5. Improved Reproductive Health in Men

One of the lesser-known benefits of walnuts is their impact on male fertility. Among men who consume a Western-style diet, adding 75 grams (a bit over one-half cup) of walnuts daily significantly improved sperm quality, including vitality, motility, and morphology.12

6. Brain Health

Walnuts contain a number of neuro protective compounds, including vitamin E, folate, melatonin, omega-3 fats, and antioxidants. Research shows walnut consumption may support brain health, including increasing inferential reasoning in young adults

One study also found that consuming high-antioxidant foods like walnuts "can decrease the enhanced vulnerability to oxidative stress that occurs in aging," "increase health span," and also "enhance cognitive and motor function in aging."

7. Diabetes

The beneficial dietary fat in walnuts has been shown to improve metabolic parameters in people with type 2 diabetes.

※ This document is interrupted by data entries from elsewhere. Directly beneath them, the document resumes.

-- ==== Sys2Proof/Laws/Memory.lean ====
section
/-! SUPPORT. The image's laws: what a read answers after a write, that every operation keeps the canonical form, and that a
loaded image reads as its bytes. -/

namespace Sys2Proof.Machine

/-- A byte written is read back. -/
@[simp] theorem read_write_self (m : Memory) (a : Nat) (v : Byte) : (Memory.write m a v).read a = some v := by
  induction m with
  | nil => simp [Memory.write, Memory.read]
  | cons c m ih =>
    obtain ⟨k, b⟩ := c
    simp only [Memory.write]
    split
    · simp [Memory.read]
    · split
      · simp [Memory.read]
      · rename_i h; simp [Memory.read, h, ih]

/-- A write leaves every other address alone. -/
theorem read_write_of_ne (m : Memory) (a b : Nat) (v : Byte) (h : b ≠ a) : (Memory.write m a v).read b = m.read b := by
  induction m with
  | nil => simp [Memory.write, Memory.read, h]
  | cons c m ih =>
    obtain ⟨k, x⟩ := c
    simp only [Memory.write]
    split
    · simp [Memory.read, h]
    · split
      · rename_i hk; subst hk; simp [Memory.read, h]
      · simp [Memory.read, ih]

/-- The addresses of an image after a write are the old ones and the written one. -/
theorem mem_write_fst (m : Memory) (a : Nat) (v : Byte) (c : Host.Cell) (h : c ∈ Memory.write m a v) :
    c.1 = a ∨ c ∈ m := by
  induction m with
  | nil => simp_all [Memory.write]
  | cons d m ih =>
    obtain ⟨k, x⟩ := d
    simp only [Memory.write] at h
    split at h
    · simp only [List.mem_cons] at h ⊢
      rcases h with rfl | h | h <;> simp_all
    · split at h
      · simp only [List.mem_cons] at h ⊢
        rcases h with rfl | h <;> simp_all
      · simp only [List.mem_cons] at h ⊢
        rcases h with rfl | h
        · simp
        · rcases ih h with h | h <;> simp_all

/-- A write keeps the canonical form. -/
theorem write_wf (m : Memory) (a : Nat) (v : Byte) (h : m.wf) : (Memory.write m a v).wf := by
  induction m with
  | nil => simp [Memory.write, Memory.wf]
  | cons d m ih =>
    obtain ⟨k, x⟩ := d
    simp only [Memory.wf, List.pairwise_cons] at h
    simp only [Memory.write]
    split
    · rename_i hak
      simp only [Memory.wf, List.pairwise_cons, List.mem_cons]
      refine ⟨?_, h⟩
      rintro c (rfl | hc)
      · exact hak
      · exact lt_trans hak (h.1 c hc)
    · split
      · rename_i hak; subst hak; simpa only [Memory.wf, List.pairwise_cons] using h
      · simp only [Memory.wf, List.pairwise_cons]
        refine ⟨fun c hc => ?_, ih h.2⟩
        rcases mem_write_fst m a v c hc with hc | hc
        · omega
        · exact h.1 c hc

/-- Writing several bytes keeps the canonical form. -/
theorem writeBytes_wf (m : Memory) (a : Nat) (vs : List Byte) (h : m.wf) : (m.writeBytes a vs).wf := by
  induction vs generalizing m a with
  | nil => exact h
  | cons v vs ih => exact ih _ _ (write_wf m a v h)

/-- The bytes below the written ones are left alone. -/
theorem read_writeBytes_of_lt (m : Memory) (a b : Nat) (vs : List Byte) (h : b < a) :
    (m.writeBytes a vs).read b = m.read b := by
  induction vs generalizing m a with
  | nil => rfl
  | cons v vs ih =>
    rw [Memory.writeBytes, ih _ _ (by omega), read_write_of_ne _ _ _ _ (by omega)]

/-- Bytes written are read back, each at its address. -/
theorem read_writeBytes (m : Memory) (a k : Nat) (vs : List Byte) (h : k < vs.length) :
    (m.writeBytes a vs).read (a + k) = vs[k]? := by
  induction vs generalizing m a k with
  | nil => simp at h
  | cons v vs ih =>
    rw [Memory.writeBytes]
    cases k with
    | zero => rw [Nat.add_zero, read_writeBytes_of_lt _ _ _ _ (by omega)]; simp
    | succ k =>
      rw [show a + (k + 1) = a + 1 + k by omega, ih _ _ _ (by simpa using h)]
      simp

/-! ### A loaded image -/

@[simp] theorem ofBytesFrom_length (a : Nat) (bs : List Byte) : (Memory.ofBytesFrom a bs).length = bs.length := by
  induction bs generalizing a with
  | nil => rfl
  | cons b bs ih => simp [Memory.ofBytesFrom, ih]

/-- The addresses of an image from `a` on. -/
theorem ofBytesFrom_addresses (a : Nat) (bs : List Byte) :
    (Memory.ofBytesFrom a bs).map Prod.fst = List.range' a bs.length := by
  induction bs generalizing a with
  | nil => rfl
  | cons b bs ih => simp [Memory.ofBytesFrom, ih, List.range'_succ]

/-- A byte of an image from `a` on. -/
theorem read_ofBytesFrom (a k : Nat) (bs : List Byte) : (Memory.ofBytesFrom a bs).read (a + k) = bs[k]? := by
  induction bs generalizing a k with
  | nil => rfl
  | cons b bs ih =>
    cases k with
    | zero => simp [Memory.ofBytesFrom, Memory.read]
    | succ k =>
      have h := ih (a + 1) k
      rw [show a + 1 + k = a + (k + 1) by omega] at h
      simp [Memory.ofBytesFrom, Memory.read, h]

/-- The image of bytes is contiguous from address 0 (R28). -/
theorem ofBytes_isImage (bs : List Byte) : (Memory.ofBytes bs).isImage := by
  simp [Memory.isImage, Memory.ofBytes, ofBytesFrom_addresses, List.range_eq_range']

/-- `MemRead` of the image of bytes (R30). -/
theorem read_ofBytes (bs : List Byte) (a : Nat) : (Memory.ofBytes bs).read a = bs[a]? := by
  have h := read_ofBytesFrom 0 a bs
  rwa [Nat.zero_add] at h

@[simp] theorem ofBytes_length (bs : List Byte) : (Memory.ofBytes bs).length = bs.length := ofBytesFrom_length 0 bs

/-- A contiguous image is in canonical form. -/
theorem isImage_wf (m : Memory) (h : m.isImage) : m.wf := by
  have h2 : (m.map Prod.fst).Pairwise (· < ·) := by rw [h]; exact List.pairwise_lt_range
  exact List.pairwise_map.mp h2

/-- An address has a value exactly when it is listed. -/
theorem read_isSome_iff (m : Memory) (a : Nat) : (m.read a).isSome ↔ a ∈ m.map Prod.fst := by
  induction m with
  | nil => simp [Memory.read]
  | cons c m ih =>
    obtain ⟨k, b⟩ := c
    by_cases h : a = k <;> simp [Memory.read, h, ih]

/-- In a contiguous image the backed addresses are those below `L` (R29, R30). -/
theorem isImage_read_isSome (m : Memory) (h : m.isImage) (a : Nat) : (m.read a).isSome ↔ a < m.length := by
  rw [read_isSome_iff, h, List.mem_range]

/-- An address at or above `L` is unbacked (R30). -/
theorem isImage_read_none (m : Memory) (h : m.isImage) (a : Nat) (ha : m.length ≤ a) : m.read a = none := by
  have := isImage_read_isSome m h a
  cases hr : m.read a with
  | none => rfl
  | some b => simp [hr] at this; omega

/-! ### Reading several bytes -/

/-- `MemRead(a, n)` of bytes that are all there (R10). -/
theorem readBytes_of_reads (m : Memory) (a : Nat) (bs : List Byte) (n : Nat) (hn : bs.length ≤ n)
    (h : ∀ k, k < bs.length → m.read (a + k) = bs[k]?) :
    ∃ more, m.readBytes a n = bs ++ more := by
  induction bs generalizing a n with
  | nil => exact ⟨_, rfl⟩
  | cons b bs ih =>
    obtain ⟨n, rfl⟩ : ∃ n', n = n' + 1 := ⟨n - 1, by simp at hn; omega⟩
    have h0 := h 0 (by simp)
    obtain ⟨more, hm⟩ := ih (a + 1) n (by simpa using hn) fun k hk => by
      have := h (k + 1) (by simpa using hk)
      rw [show a + 1 + k = a + (k + 1) by omega, this]; simp
    exact ⟨more, by simp_all [Memory.readBytes]⟩

/-- The first unbacked byte ends the read. -/
theorem readBytes_stop (m : Memory) (a : Nat) (bs : List Byte) (n : Nat)
    (h : ∀ k, k < bs.length → m.read (a + k) = bs[k]?) (hn : bs.length ≤ n) (hs : m.read (a + bs.length) = none) :
    m.readBytes a n = bs := by
  induction bs generalizing a n with
  | nil => cases n with
    | zero => rfl
    | succ n => simp at hs; simp [Memory.readBytes, hs]
  | cons b bs ih =>
    obtain ⟨n, rfl⟩ : ∃ n', n = n' + 1 := ⟨n - 1, by simp at hn; omega⟩
    have h0 := h 0 (by simp)
    have := ih (a + 1) n (fun k hk => by
      have := h (k + 1) (by simpa using hk)
      rw [show a + 1 + k = a + (k + 1) by omega, this]; simp) (by simpa using hn)
      (by rw [← hs]; congr 1; simp; omega)
    simp_all [Memory.readBytes]

end Sys2Proof.Machine
end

Overweight adults with type 2 diabetes who ate one-quarter cup of walnuts daily had significant reductions in fasting insulin levels compared to those who did not, and the benefit was achieved in the first three months .



Quick Servings

  • Mix crushed walnuts into plain yogurt and top with maple syrup.
  • Add walnuts to salads or healthy sautéed vegetables.
  • Purée walnuts, cooked lentils and your favourite herbs and spices in a food processor. Add enough olive or flax oil so that it achieves a dip-like consistency.
  • Add walnuts to your favourite poultry stuffing recipe.
  • To roast walnuts at home, do so gently—in a 160-170°F (about 75°C) oven for 15-20 minutes—to preserve the healthy oils. For more on the effect of high heat roasting on nuts, please see the following article.
  • Make homemade walnut granola: Mix together approximately 1/2 cup of honey, 3 to 4 tablespoons of blackstrap molasses, a tablespoon of vanilla, a dash of salt, and a teaspoon each of your favourite spices, such as cinnamon, ginger and/or nutmeg. Place 6-8 cups of rolled oats in a large bowl and toss to coat with the honey-blackstrap mixture. Then spread on a cookie sheet and bake at 275°F (135°C) for 45 minutes. Cool and mix in 1/2 to 1 cup of walnuts.